Dataset extract START

-- ==== Sys2Proof/Word.lean ====
section
/-! DEFINITION. The word types of the machine: the byte (a register, a memory cell, an operand, the flags) and
the nine-bit program counter. Everything is unsigned (00_scope.md R9); bit 0 is the least significant (R8). -/

namespace Sys2Proof

/-- An 8-bit unsigned value: a register, a memory cell, an operand byte, the flags byte (R7 `XLEN`, R9). -/
abbrev Byte := BitVec 8

/-- The program counter's width (R26, decision D1): values 0 to 257 occur, and it never wraps. -/
abbrev PcWord := BitVec 9

end Sys2Proof
end

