-- ==== Sys2Proof/Machine/Loop.lean ====
section
/-! DEFINITION. The parts of one pass of the loop around the instruction (40_execution_loop.md R90 to R94): when a step is
enabled, the fetch, the fault an undefined opcode raises, and what a stopped core answers. -/

namespace Sys2Proof.Machine

/-- A step is enabled if and only if `RUN = RUNNING` and `FAULT = None` (R90). -/
def State.enabled (s : State) : Bool := decide (s.run = .running) && decide (s.fault = none)

/-- What a core with no step enabled answers: a faulted core stops with its kind (R150); a halted one stays as it is, nothing
fetched, nothing changed (R90, R98, R99). DESIGN CHOICE, the two forms of "does nothing more" (logs 7 and 9). -/
def stopped (s : State) : Result :=
  match s.fault with
  | some k => .fault k
  | none => .next s

/-- Phase 1: the opcode byte and the two bytes after it, whatever the operand count; none when `pc > 253` (R92; log 4). -/
def fetch (s : State) : Option Fetched :=
  if s.pc.toNat ≤ Config.lastFetch then
    some { ir := s.mem.read s.pc.toNat, a := s.mem.read (s.pc.toNat + 1), b := s.mem.read (s.pc.toNat + 2) }
  else none

/-- The kind an undefined opcode byte raises (R76, R77). -/
def decodeFault : DecodeError → Fault
  | .unknownOpcode => .unknownOpcode
  | .unsupportedALUOperation => .unsupportedALUOperation

end Sys2Proof.Machine
end

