-- ==== Sys2Proof/Tests/Slice0.lean ====
section
/-! SUPPORT. Tests: illegal operand values the well-formedness check refuses, words written out from the spec's encodings, one
step a test with the results of spec/95_test_vectors.md (its row named), and for every statement with hypotheses a witness
that meets them. -/

namespace Sys2Proof.Tests

open Sys2Proof Sys2Proof.Machine

/-- The reset state with these bytes in memory from address 0. -/
def boot (bytes : List Byte) : State := installFrom 0 bytes State.reset

/-- The reset state with these bytes from address `p` on and `pc` at `p`. -/
def bootAt (p : PcWord) (bytes : List Byte) : State := { installFrom p.toNat bytes State.reset with pc := p }

/-- The outcome is a next state of which the check holds. -/
def answers (r : Result) (check : State → Bool) : Bool :=
  match r with
  | .next t => check t
  | _ => false

/-- A check that holds of the answer gives the next state it holds of. -/
theorem next_of {r : Result} {check : State → Bool} (h : answers r check = true) : ∃ t, r = .next t ∧ check t = true := by
  cases r with
  | next t => exact ⟨t, rfl, h⟩
  | fault k => cases h
  | refused k => cases h

/-! ### Well-formedness: an ill-formed term for each check (R79) -/

theorem test_illformed_ldi : (Instr.ldi 8#8 5#8).wellFormed = false := by decide
theorem test_illformed_prn : (Instr.prn 9#8).wellFormed = false := by decide
theorem test_illformed_add_first : (Instr.add 8#8 0#8).wellFormed = false := by decide
theorem test_illformed_add_second : (Instr.add 0#8 255#8).wellFormed = false := by decide
theorem test_illformed_mul_first : (Instr.mul 8#8 0#8).wellFormed = false := by decide
theorem test_illformed_mul_second : (Instr.mul 0#8 9#8).wellFormed = false := by decide
theorem test_illformed_cmp_first : (Instr.cmp 8#8 0#8).wellFormed = false := by decide
theorem test_illformed_cmp_second : (Instr.cmp 0#8 8#8).wellFormed = false := by decide
theorem test_illformed_push : (Instr.push 8#8).wellFormed = false := by decide
theorem test_illformed_pop : (Instr.pop 8#8).wellFormed = false := by decide
theorem test_illformed_jeq : (Instr.jeq 255#8).wellFormed = false := by decide
theorem test_illformed_jmp : (Instr.jmp 9#8).wellFormed = false := by decide
theorem test_illformed_jne : (Instr.jne 255#8).wellFormed = false := by decide
theorem test_wellformed_boundary : (Instr.add 7#8 0#8).wellFormed = true ∧ (Instr.ldi 7#8 255#8).wellFormed = true := by decide

/-! ### Decoding: a word written out bit by bit for every instruction (R75), the first byte in bits 7..0 -/

theorem test_word_hlt : decodeTableWord 8 0b00000001 = some .hlt := by decide
theorem test_word_ldi : decodeTableWord 24 0b11111110_00000011_10000010 = some (.ldi 3#8 254#8) := by decide
theorem test_word_prn : decodeTableWord 16 0b00000111_01000111 = some (.prn 7#8) := by decide
theorem test_word_add : decodeTableWord 24 0b00000001_00000010_10100000 = some (.add 2#8 1#8) := by decide
theorem test_word_mul : decodeTableWord 24 0b00000100_00000011_10100010 = some (.mul 3#8 4#8) := by decide
theorem test_word_push : decodeTableWord 16 0b00000101_01000101 = some (.push 5#8) := by decide
theorem test_word_pop : decodeTableWord 16 0b00000110_01000110 = some (.pop 6#8) := by decide
theorem test_word_cmp : decodeTableWord 24 0b00000000_00000111_10100111 = some (.cmp 7#8 0#8) := by decide
theorem test_word_jeq : decodeTableWord 16 0b00000010_01010101 = some (.jeq 2#8) := by decide
theorem test_word_jmp : decodeTableWord 16 0b00000011_01010100 = some (.jmp 3#8) := by decide
theorem test_word_jne : decodeTableWord 16 0b10000000_01010110 = some (.jne 128#8) := by decide

/-- X2 and X8 of the vectors, and a byte with bit 4 set that is no jump (X6): none decodes. -/
theorem test_word_rejected : decodeTableWord 24 0x0100A1 = none ∧ decodeTableWord 24 0x050083 = none ∧
    decodeTableWord 16 0x0057 = none ∧ decodeTableWord 8 0 = none := by decide

/-- The encoder on one instruction of each length (R70). -/
theorem test_encode : encode .hlt = [0x01#8] ∧ encode (.jne 2#8) = [0x56#8, 0x02#8] ∧
    encode (.ldi 0#8 5#8) = [0x82#8, 0x00#8, 0x05#8] := by decide

/-- What the host asks: a word placed at reset is the first instruction that runs (here LDI R1,7). -/
theorem test_word_placed : answers (step (State.reset.withFetchWord 24 0x070182)) (fun t => t.reg 1 == 7#8 && t.pc == 3#9) = true := by
  decide

/-! ### One step each, results from spec/95_test_vectors.md -/

/-- A3: 255 + 1 wraps to 0, FL unchanged. -/
theorem test_add_wraps : answers (step ((((boot [0xA0#8, 0x00#8, 0x01#8]).setReg 0 255#8).setReg 1 1#8).setFlags 4#8))
    (fun t => t.reg 0 == 0#8 && t.reg 1 == 1#8 && t.pc == 3#9 && t.fl == 4#8 && t.fault == none) = true := by decide
/-- A11: the second index out of range: `x[0]` is still 1, `pc` is advanced. -/
theorem test_add_bad_index : answers (step ((boot [0xA0#8, 0x00#8, 0xFF#8]).setReg 0 1#8))
    (fun t => t.reg 0 == 1#8 && t.pc == 3#9 && t.fault == some .outOfBoundsAccess) = true := by decide
/-- M6: 255 * 255 leaves the low byte of 65025. -/
theorem test_mul_low_byte : answers (step (((boot [0xA2#8, 0x00#8, 0x01#8]).setReg 0 255#8).setReg 1 255#8))
    (fun t => t.reg 0 == 1#8 && t.pc == 3#9) = true := by decide
/-- M9: the same register twice squares it: 289 mod 256. -/
theorem test_mul_square : answers (step ((boot [0xA2#8, 0x03#8, 0x03#8]).setReg 3 17#8)) (fun t => t.reg 3 == 33#8) = true := by
  decide
/-- C4: 0 against 255 is less (unsigned), the old E is cleared. -/
theorem test_cmp_unsigned_less : answers (step (((boot [0xA7#8, 0x00#8, 0x01#8]).setReg 1 255#8).setFlags 1#8))
    (fun t => t.fl == 4#8 && t.reg 1 == 255#8 && t.pc == 3#9) = true := by decide
/-- C5: 128 against 127 is greater, the old L is cleared. -/
theorem test_cmp_unsigned_greater :
    answers (step ((((boot [0xA7#8, 0x00#8, 0x01#8]).setReg 0 128#8).setReg 1 127#8).setFlags 4#8)) (fun t => t.fl == 2#8) = true := by
  decide
/-- F1: the last address a one-byte instruction executes at. -/
theorem test_hlt_at_253 : answers (step (bootAt 253#9 [0x01#8])) (fun t => t.run == .halted && t.pc == 254#9 && t.fault == none) = true := by
  decide
/-- L1, R120: after HLT no step is enabled. -/
theorem test_hlt_stops : answers (step (boot [0x01#8])) (fun t => t.run == .halted && !t.enabled && t.pc == 1#9) = true := by decide
/-- L3: LDI sets the stack pointer. -/
theorem test_ldi_r7 : answers (step (boot [0x82#8, 0x07#8, 0x20#8])) (fun t => t.reg 7 == 0x20#8 && t.pc == 3#9) = true := by decide
/-- L5: index 8 is not masked to 0. -/
theorem test_ldi_bad_index : answers (step (boot [0x82#8, 0x08#8, 0x05#8]))
    (fun t => t.reg 0 == 0#8 && t.pc == 3#9 && t.fault == some .outOfBoundsAccess) = true := by decide
/-- L7: PRN R7 prints the stack pointer. -/
theorem test_prn_r7 : answers (step (boot [0x47#8, 0x07#8, 0x01#8])) (fun t => t.out == [244#8] && t.pc == 2#9) = true := by decide
/-- L8: nothing is output for index 9. -/
theorem test_prn_bad_index : answers (step (boot [0x47#8, 0x09#8]))
    (fun t => t.out == [] && t.pc == 2#9 && t.fault == some .outOfBoundsAccess) = true := by decide
/-- K5, first step: PUSH R7 stores the decremented stack pointer. -/
theorem test_push_r7 : answers (step (boot [0x45#8, 0x07#8]))
    (fun t => t.reg 7 == 0xF3#8 && t.mem.read 0xF3 == 0xF3#8 && t.pc == 2#9) = true := by decide
/-- K3: the stack pointer wraps down from 0. -/
theorem test_push_wraps : answers (step (((boot [0x45#8, 0x00#8]).setReg 0 0xAB#8).setReg 7 0x00#8))
    (fun t => t.reg 7 == 0xFF#8 && t.mem.read 0xFF == 0xAB#8) = true := by decide
/-- K6, second step: POP R7 leaves the popped value plus 1; the cell keeps its value. -/
theorem test_pop_r7 : answers (step (((boot [0x46#8, 0x07#8]).setReg 7 0xF3#8).poke 0xF3 0x20#8))
    (fun t => t.reg 7 == 0x21#8 && t.mem.read 0xF3 == 0x20#8) = true := by decide
/-- K4: the stack pointer wraps up from 255. -/
theorem test_pop_wraps : answers (step (((boot [0x46#8, 0x00#8]).setReg 0 9#8).setReg 7 0xFF#8))
    (fun t => t.reg 0 == 0#8 && t.reg 7 == 0#8 && t.pc == 2#9) = true := by decide
/-- J1. -/
theorem test_jmp : answers (step ((bootAt 12#9 [0x54#8, 0x02#8]).setReg 2 19#8)) (fun t => t.pc == 19#9) = true := by decide
/-- J10: a bad index leaves the advanced `pc`. -/
theorem test_jmp_bad_index : answers (step (bootAt 12#9 [0x54#8, 0x09#8]))
    (fun t => t.pc == 14#9 && t.fault == some .outOfBoundsAccess) = true := by decide
/-- J2. -/
theorem test_jeq_taken : answers (step (((bootAt 12#9 [0x55#8, 0x02#8]).setReg 2 19#8).setFlags 1#8)) (fun t => t.pc == 19#9) = true := by
  decide
/-- J11: not taken, the index 255 is not examined. -/
theorem test_jeq_not_taken_unchecked : answers (step ((bootAt 12#9 [0x55#8, 0xFF#8]).setFlags 4#8))
    (fun t => t.pc == 14#9 && t.fault == none) = true := by decide
/-- J9: before any CMP JNE jumps. -/
theorem test_jne_before_cmp : answers (step ((bootAt 12#9 [0x56#8, 0x02#8]).setReg 2 19#8)) (fun t => t.pc == 19#9) = true := by decide
/-- J12: taken, the index 255 is examined. -/
theorem test_jne_taken_checked : answers (step ((bootAt 12#9 [0x56#8, 0xFF#8]).setFlags 4#8))
    (fun t => t.pc == 14#9 && t.fault == some .outOfBoundsAccess) = true := by decide

/-! ### The loop, faults, memory, the ends of a run -/

/-- F2: no instruction executes at 254, `pc` keeps its value. -/
theorem test_fetch_254 : answers (step (bootAt 254#9 [0x01#8]))
    (fun t => t.pc == 254#9 && t.fault == some .outOfBoundsAccess && t.run == .running) = true := by decide
/-- F4: a three-byte instruction at 253 executes and leaves `pc` 256. -/
theorem test_ldi_at_253 : answers (step (bootAt 253#9 [0x82#8, 0x01#8, 0x07#8]))
    (fun t => t.reg 1 == 7#8 && t.pc == 256#9 && t.fault == none) = true := by decide
/-- F6: the only way to 257. -/
theorem test_undefined_at_253 : answers (step (bootAt 253#9 [0xC0#8])) (fun t => t.pc == 257#9 && t.fault == some .unknownOpcode) = true := by
  decide
/-- X1 and P6: zero memory is no NOP. -/
theorem test_zero_byte : answers (step State.reset) (fun t => t.fault == some .unknownOpcode && t.pc == 1#9) = true := by decide
/-- X5: bit 5 set and N = 3. -/
theorem test_undefined_alu : answers (step (boot [0xE0#8])) (fun t => t.fault == some .unsupportedALUOperation && t.pc == 4#9) = true := by
  decide
/-- X7: the opcode error wins over bad indices. -/
theorem test_priority : answers (step (boot [0xA1#8, 0xFF#8, 0xFF#8]))
    (fun t => t.fault == some .unsupportedALUOperation && t.pc == 3#9) = true := by decide
/-- R34, R150: a faulted core stops with its kind. -/
theorem test_faulted_stops : step (State.reset.latch .unknownOpcode) = .fault .unknownOpcode := rfl
/-- R98: a halted core does nothing more. -/
theorem test_halted_stays : answers (step (boot [0x82#8, 0x00#8, 0x05#8]).halt) (fun t => t == (boot [0x82#8, 0x00#8, 0x05#8]).halt) = true := by
  decide
/-- Storing what an unlisted cell holds takes the cell out of the list; the list stays sorted. -/
theorem test_memory_canonical : ((Memory.write [] 9 1#8).write 3 2#8) = [(3, 2#8), (9, 1#8)] ∧
    (((Memory.write [] 9 1#8).write 3 2#8).write 9 0#8) = [(3, 2#8)] ∧
    Memory.wf [(9, 1#8), (3, 2#8)] = false ∧ Memory.wf [(3, 0#8)] = false ∧ Memory.wf [(256, 1#8)] = false := by decide
/-- R155, R165: the latch's codes and the two endings. -/
theorem test_endings : [none, some Fault.unknownOpcode, some .unsupportedALUOperation, some .outOfBoundsAccess].map faultCode = [0#2, 1#2, 2#2, 3#2] ∧
    State.reset.ending = none ∧ State.reset.halt.ending = some .success ∧
    (State.reset.latch .outOfBoundsAccess).ending = some (.failure .outOfBoundsAccess) := by decide
/-- R122: the lines a sink prints for 15 and 255. -/
theorem test_printed_text : ((State.reset.output 15#8).output 255#8).printedText = ['1', '5', '\n', '2', '5', '5', '\n'] := by decide
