-- ==== Sys2Proof/Decode.lean ====
section
/-! DEFINITION. The opcode maps (R98, R99), the decoder (R90 to R95), the rows of spec/opcode_table.json with the descriptors
(R93, R104), and the encoder, written from the table's own opcode column. -/

namespace Sys2Proof

/-! ### The instruction of each operand combination

Each function names the row of the table whose mnemonic has the given operands. -/

/-- `LD r8[y],r8[z]`, both registers (R121). -/
def Instr.ldRegReg : Reg8 → Reg8 → Instr
  | .b, .b => .ld_b_b | .b, .c => .ld_b_c | .b, .d => .ld_b_d | .b, .e => .ld_b_e | .b, .h => .ld_b_h
  | .b, .l => .ld_b_l | .b, .a => .ld_b_a | .c, .b => .ld_c_b | .c, .c => .ld_c_c | .c, .d => .ld_c_d
  | .c, .e => .ld_c_e | .c, .h => .ld_c_h | .c, .l => .ld_c_l | .c, .a => .ld_c_a | .d, .b => .ld_d_b
  | .d, .c => .ld_d_c | .d, .d => .ld_d_d | .d, .e => .ld_d_e | .d, .h => .ld_d_h | .d, .l => .ld_d_l
  | .d, .a => .ld_d_a | .e, .b => .ld_e_b | .e, .c => .ld_e_c | .e, .d => .ld_e_d | .e, .e => .ld_e_e
  | .e, .h => .ld_e_h | .e, .l => .ld_e_l | .e, .a => .ld_e_a | .h, .b => .ld_h_b | .h, .c => .ld_h_c
  | .h, .d => .ld_h_d | .h, .e => .ld_h_e | .h, .h => .ld_h_h | .h, .l => .ld_h_l | .h, .a => .ld_h_a
  | .l, .b => .ld_l_b | .l, .c => .ld_l_c | .l, .d => .ld_l_d | .l, .e => .ld_l_e | .l, .h => .ld_l_h
  | .l, .l => .ld_l_l | .l, .a => .ld_l_a | .a, .b => .ld_a_b | .a, .c => .ld_a_c | .a, .d => .ld_a_d
  | .a, .e => .ld_a_e | .a, .h => .ld_a_h | .a, .l => .ld_a_l | .a, .a => .ld_a_a

/-- `LD r8[y],d8` (R122). -/
def Instr.ldRegImm : Reg8 → Byte → Instr
  | .b, n => .ld_b_d8 n | .c, n => .ld_c_d8 n | .d, n => .ld_d_d8 n | .e, n => .ld_e_d8 n | .h, n => .ld_h_d8 n
  | .l, n => .ld_l_d8 n | .a, n => .ld_a_d8 n

/-- `LD rp[p],d16` (R123). -/
def Instr.ldPairImm : Pair → Word → Instr
  | .bc, w => .ld_bc_d16 w | .de, w => .ld_de_d16 w | .hl, w => .ld_hl_d16 w | .sp, w => .ld_sp_d16 w

/-- `LD r8[y],(HL)` (R124). -/
def Instr.ldRegAtHL : Reg8 → Instr
  | .b => .ld_b_atHL | .c => .ld_c_atHL | .d => .ld_d_atHL | .e => .ld_e_atHL | .h => .ld_h_atHL | .l => .ld_l_atHL
  | .a => .ld_a_atHL

/-- `LD (HL),r8[z]` (R125). -/
def Instr.ldAtHLReg : Reg8 → Instr
  | .b => .ld_atHL_b | .c => .ld_atHL_c | .d => .ld_atHL_d | .e => .ld_atHL_e | .h => .ld_atHL_h | .l => .ld_atHL_l
  | .a => .ld_atHL_a

/-- `INC r8[y]` and `INC (HL)` (R161, R163). -/
def Instr.incOpd : Opd8 → Instr
  | .reg .b => .inc_b | .reg .c => .inc_c | .reg .d => .inc_d | .reg .e => .inc_e | .reg .h => .inc_h
  | .reg .l => .inc_l | .atHL => .inc_atHL | .reg .a => .inc_a

/-- `DEC r8[y]` and `DEC (HL)` (R162, R164). -/
def Instr.decOpd : Opd8 → Instr
  | .reg .b => .dec_b | .reg .c => .dec_c | .reg .d => .dec_d | .reg .e => .dec_e | .reg .h => .dec_h
  | .reg .l => .dec_l | .atHL => .dec_atHL | .reg .a => .dec_a

/-- `INC rp[p]` (R165). -/
def Instr.incPair : Pair → Instr
  | .bc => .inc_bc | .de => .inc_de | .hl => .inc_hl | .sp => .inc_sp

/-- `DEC rp[p]` (R166). -/
def Instr.decPair : Pair → Instr
  | .bc => .dec_bc | .de => .dec_de | .hl => .dec_hl | .sp => .dec_sp

/-- `PUSH rp2[p]` (R202). -/
def Instr.push : Pair2 → Instr
  | .bc => .push_bc | .de => .push_de | .hl => .push_hl | .af => .push_af

/-- `POP rp2[p]` (R203). -/
def Instr.pop : Pair2 → Instr
  | .bc => .pop_bc | .de => .pop_de | .hl => .pop_hl | .af => .pop_af

/-- `RST y*8` (R186). -/
def Instr.rst : Fin 8 → Instr
  | 0 => .rst_00h | 1 => .rst_08h | 2 => .rst_10h | 3 => .rst_18h | 4 => .rst_20h | 5 => .rst_28h | 6 => .rst_30h
  | _ => .rst_38h

/-- `alu[y] A,r8[z]` and `alu[y] A,d8` (R230). -/
def Instr.alu : AluOp → AluSrc → Instr
  | .add, .opd (.reg .b) => .add_a_b | .add, .opd (.reg .c) => .add_a_c | .add, .opd (.reg .d) => .add_a_d
  | .add, .opd (.reg .e) => .add_a_e | .add, .opd (.reg .h) => .add_a_h | .add, .opd (.reg .l) => .add_a_l
  | .add, .opd .atHL => .add_a_atHL | .add, .opd (.reg .a) => .add_a_a | .adc, .opd (.reg .b) => .adc_a_b
  | .adc, .opd (.reg .c) => .adc_a_c | .adc, .opd (.reg .d) => .adc_a_d | .adc, .opd (.reg .e) => .adc_a_e
  | .adc, .opd (.reg .h) => .adc_a_h | .adc, .opd (.reg .l) => .adc_a_l | .adc, .opd .atHL => .adc_a_atHL
  | .adc, .opd (.reg .a) => .adc_a_a | .sub, .opd (.reg .b) => .sub_a_b | .sub, .opd (.reg .c) => .sub_a_c
  | .sub, .opd (.reg .d) => .sub_a_d | .sub, .opd (.reg .e) => .sub_a_e | .sub, .opd (.reg .h) => .sub_a_h
  | .sub, .opd (.reg .l) => .sub_a_l | .sub, .opd .atHL => .sub_a_atHL | .sub, .opd (.reg .a) => .sub_a_a
  | .sbc, .opd (.reg .b) => .sbc_a_b | .sbc, .opd (.reg .c) => .sbc_a_c | .sbc, .opd (.reg .d) => .sbc_a_d
  | .sbc, .opd (.reg .e) => .sbc_a_e | .sbc, .opd (.reg .h) => .sbc_a_h | .sbc, .opd (.reg .l) => .sbc_a_l
  | .sbc, .opd .atHL => .sbc_a_atHL | .sbc, .opd (.reg .a) => .sbc_a_a | .and, .opd (.reg .b) => .and_a_b
  | .and, .opd (.reg .c) => .and_a_c | .and, .opd (.reg .d) => .and_a_d | .and, .opd (.reg .e) => .and_a_e
  | .and, .opd (.reg .h) => .and_a_h | .and, .opd (.reg .l) => .and_a_l | .and, .opd .atHL => .and_a_atHL
  | .and, .opd (.reg .a) => .and_a_a | .xor, .opd (.reg .b) => .xor_a_b | .xor, .opd (.reg .c) => .xor_a_c
  | .xor, .opd (.reg .d) => .xor_a_d | .xor, .opd (.reg .e) => .xor_a_e | .xor, .opd (.reg .h) => .xor_a_h
  | .xor, .opd (.reg .l) => .xor_a_l | .xor, .opd .atHL => .xor_a_atHL | .xor, .opd (.reg .a) => .xor_a_a
  | .or, .opd (.reg .b) => .or_a_b | .or, .opd (.reg .c) => .or_a_c | .or, .opd (.reg .d) => .or_a_d
  | .or, .opd (.reg .e) => .or_a_e | .or, .opd (.reg .h) => .or_a_h | .or, .opd (.reg .l) => .or_a_l
  | .or, .opd .atHL => .or_a_atHL | .or, .opd (.reg .a) => .or_a_a | .cp, .opd (.reg .b) => .cp_a_b
  | .cp, .opd (.reg .c) => .cp_a_c | .cp, .opd (.reg .d) => .cp_a_d | .cp, .opd (.reg .e) => .cp_a_e
  | .cp, .opd (.reg .h) => .cp_a_h | .cp, .opd (.reg .l) => .cp_a_l | .cp, .opd .atHL => .cp_a_atHL
  | .cp, .opd (.reg .a) => .cp_a_a | .add, .imm n => .add_a_d8 n | .adc, .imm n => .adc_a_d8 n
  | .sub, .imm n => .sub_a_d8 n | .sbc, .imm n => .sbc_a_d8 n | .and, .imm n => .and_a_d8 n
  | .xor, .imm n => .xor_a_d8 n | .or, .imm n => .or_a_d8 n | .cp, .imm n => .cp_a_d8 n

/-- `ADD HL,rp[p]` (R268). -/
def Instr.addHLPair : Pair → Instr
  | .bc => .add_hl_bc | .de => .add_hl_de | .hl => .add_hl_hl | .sp => .add_hl_sp

/-- `JR cc,e8` (R272). -/
def Instr.jrCond : Cond → Byte → Instr
  | .nz, x => .jr_nz_e8 x | .z, x => .jr_z_e8 x | .nc, x => .jr_nc_e8 x | .c, x => .jr_c_e8 x

/-- `JP cc,a16` (R273). -/
def Instr.jpCond : Cond → Word → Instr
  | .nz, w => .jp_nz_a16 w | .z, w => .jp_z_a16 w | .nc, w => .jp_nc_a16 w | .c, w => .jp_c_a16 w

/-- `CALL cc,a16` (R274). -/
def Instr.callCond : Cond → Word → Instr
  | .nz, w => .call_nz_a16 w | .z, w => .call_z_a16 w | .nc, w => .call_nc_a16 w | .c, w => .call_c_a16 w

/-- `RET cc` (R275). -/
def Instr.retCond : Cond → Instr
  | .nz => .ret_nz | .z => .ret_z | .nc => .ret_nc | .c => .ret_c

/-- `rot[y] r8[z]` (R99, R301 to R308). -/
def Instr.rot : RotOp → Opd8 → Instr
  | .rlc, .reg .b => .rlc_b | .rlc, .reg .c => .rlc_c | .rlc, .reg .d => .rlc_d | .rlc, .reg .e => .rlc_e
  | .rlc, .reg .h => .rlc_h | .rlc, .reg .l => .rlc_l | .rlc, .atHL => .rlc_atHL | .rlc, .reg .a => .rlc_a
  | .rrc, .reg .b => .rrc_b | .rrc, .reg .c => .rrc_c | .rrc, .reg .d => .rrc_d | .rrc, .reg .e => .rrc_e
  | .rrc, .reg .h => .rrc_h | .rrc, .reg .l => .rrc_l | .rrc, .atHL => .rrc_atHL | .rrc, .reg .a => .rrc_a
  | .rl, .reg .b => .rl_b | .rl, .reg .c => .rl_c | .rl, .reg .d => .rl_d | .rl, .reg .e => .rl_e
  | .rl, .reg .h => .rl_h | .rl, .reg .l => .rl_l | .rl, .atHL => .rl_atHL | .rl, .reg .a => .rl_a
  | .rr, .reg .b => .rr_b | .rr, .reg .c => .rr_c | .rr, .reg .d => .rr_d | .rr, .reg .e => .rr_e
  | .rr, .reg .h => .rr_h | .rr, .reg .l => .rr_l | .rr, .atHL => .rr_atHL | .rr, .reg .a => .rr_a
  | .sla, .reg .b => .sla_b | .sla, .reg .c => .sla_c | .sla, .reg .d => .sla_d | .sla, .reg .e => .sla_e
  | .sla, .reg .h => .sla_h | .sla, .reg .l => .sla_l | .sla, .atHL => .sla_atHL | .sla, .reg .a => .sla_a
  | .sra, .reg .b => .sra_b | .sra, .reg .c => .sra_c | .sra, .reg .d => .sra_d | .sra, .reg .e => .sra_e
  | .sra, .reg .h => .sra_h | .sra, .reg .l => .sra_l | .sra, .atHL => .sra_atHL | .sra, .reg .a => .sra_a
  | .swap, .reg .b => .swap_b | .swap, .reg .c => .swap_c | .swap, .reg .d => .swap_d | .swap, .reg .e => .swap_e
  | .swap, .reg .h => .swap_h | .swap, .reg .l => .swap_l | .swap, .atHL => .swap_atHL | .swap, .reg .a => .swap_a
  | .srl, .reg .b => .srl_b | .srl, .reg .c => .srl_c | .srl, .reg .d => .srl_d | .srl, .reg .e => .srl_e
  | .srl, .reg .h => .srl_h | .srl, .reg .l => .srl_l | .srl, .atHL => .srl_atHL | .srl, .reg .a => .srl_a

Dataset extract END

Review the preceding data and report every line that includes the string "keeps".

### Response area:
/-- K6, second step: POP R7 leaves the popped value plus 1; the cell keeps its value. -/
/-- F2: no instruction executes at 254, `pc` keeps its value. -/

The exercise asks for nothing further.